**EXERCISE REQUIREMENTS:** Would you copy each line of the records that includes the word "Bool"?

**GIVEN ENTRIES:**
========

/-! ### R31: the values after reset -/

/-- What a reset leaves of the elements R31 gives a value, for each HOST_LE. -/
theorem afterReset_values (hostLE : Bool) (maxLen : Option Nat) (n : Nat) :
    (State.afterReset hostLE maxLen n).hle = hostLE ∧ (State.afterReset hostLE maxLen n).ilen = 0 ∧
    (State.afterReset hostLE maxLen n).ibuf = [] ∧ (State.afterReset hostLE maxLen n).olen = 0 ∧
    (State.afterReset hostLE maxLen n).obuf = [] ∧ (State.afterReset hostLE maxLen n).stat = 0#1 :=
  ⟨rfl, rfl, rfl, rfl, rfl, rfl⟩

/-- Settles O51: `State.reset` is the state after a reset with the free constant HOST_LE. -/
theorem resetValues : Obligations.ResetValues :=
  ⟨afterReset_values, afterReset_values Config.hostLE Config.maxLen 0⟩

end Sys2Proof.Machine

namespace Sys2Proof.Machine

/-! ### R84: the words of the opcode map -/

theorem conventionOfField_fieldOfConvention (c : Convention) : conventionOfField (fieldOfConvention c) = c := by
  cases c <;> rfl

/-- CMD[3] = 0 over CONV is the REORDER of the convention, whatever the operands (R80, R81). -/
theorem decode_reorderWord (c : Convention) (start len : Nat) :
    decode { word := 0#1 ++ fieldOfConvention c, start := start, len := len } = .ok (reorderInstr c) := by
  have hbit : (0#1 ++ fieldOfConvention c).getLsbD 3 = false := by cases c <;> rfl
  have hfield : (0#1 ++ fieldOfConvention c).extractLsb' 0 3 = fieldOfConvention c := by cases c <;> rfl
  simp only [decode, hbit, hfield, conventionOfField_fieldOfConvention, Bool.false_eq_true, if_false]

/-- CMD[3] = 1 over an assigned FORM is that form's command with the operands it takes (R80, R82). -/
theorem decode_checksumWord {form : BitVec 3} {start len : Nat} {i : Instr} (h : checksumOfField form start len = some i) :
    decode { word := 1#1 ++ form, start := start, len := len } = .ok i := by
  have hword : ∀ f : BitVec 3, (1#1 ++ f).getLsbD 3 = true ∧ (1#1 ++ f).extractLsb' 0 3 = f := by decide
  obtain ⟨hbit, hfield⟩ := hword form
  simp only [decode, hbit, hfield, h, if_true]

/-! ### R85: the reserved words -/

/-- The values 3 to 7 of FORM are reserved (R82). -/
theorem checksumOfField_reserved {form : BitVec 3} (h : 3 ≤ form.toNat) (start len : Nat) :
    checksumOfField form start len = none := by
  unfold checksumOfField
  split
  · omega
  · omega
  · omega
  · rfl

/-- A word from 0xB on is of format C with a reserved FORM. -/
theorem reservedWord_fields : ∀ w : BitVec 4, 0xB ≤ w.toNat → w.getLsbD 3 = true ∧ 3 ≤ (w.extractLsb' 0 3).toNat := by
  decide

/-- A reserved word is rejected by name, whatever the operands. -/
theorem decode_reserved {r : Request} (h : 0xB ≤ r.word.toNat) : decode r = .error (.reservedWord r.word) := by
  obtain ⟨hbit, hform⟩ := reservedWord_fields r.word h
  simp only [decode, hbit, checksumOfField_reserved hform, if_true]

/-- Settles O1: 0x0 to 0x7 are the eight conventions under CMD[3] = 0, 0x8 to 0xA the three forms under CMD[3] = 1, and from
0xB on FORM is reserved. -/
theorem commandWordsDecodeByTable : Obligations.CommandWordsDecodeByTable := fun start len =>
  ⟨decode_reorderWord .abcd start len, decode_reorderWord .cdab start len, decode_reorderWord .badc start len,
    decode_reorderWord .dcba start len, decode_reorderWord .abcdefgh start len, decode_reorderWord .ghefcdab start len,
    decode_reorderWord .badcfehg start len, decode_reorderWord .hgfedcba start len,
    decode_checksumWord (form := 0b000#3) rfl, decode_checksumWord (form := 0b001#3) rfl,
    decode_checksumWord (form := 0b010#3) rfl, fun _ hw => decode_reserved hw⟩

========

**WRITTEN SOLUTION:**
theorem afterReset_values (hostLE : Bool) (maxLen : Option Nat) (n : Nat) :
  simp only [decode, hbit, hfield, conventionOfField_fieldOfConvention, Bool.false_eq_true, if_false]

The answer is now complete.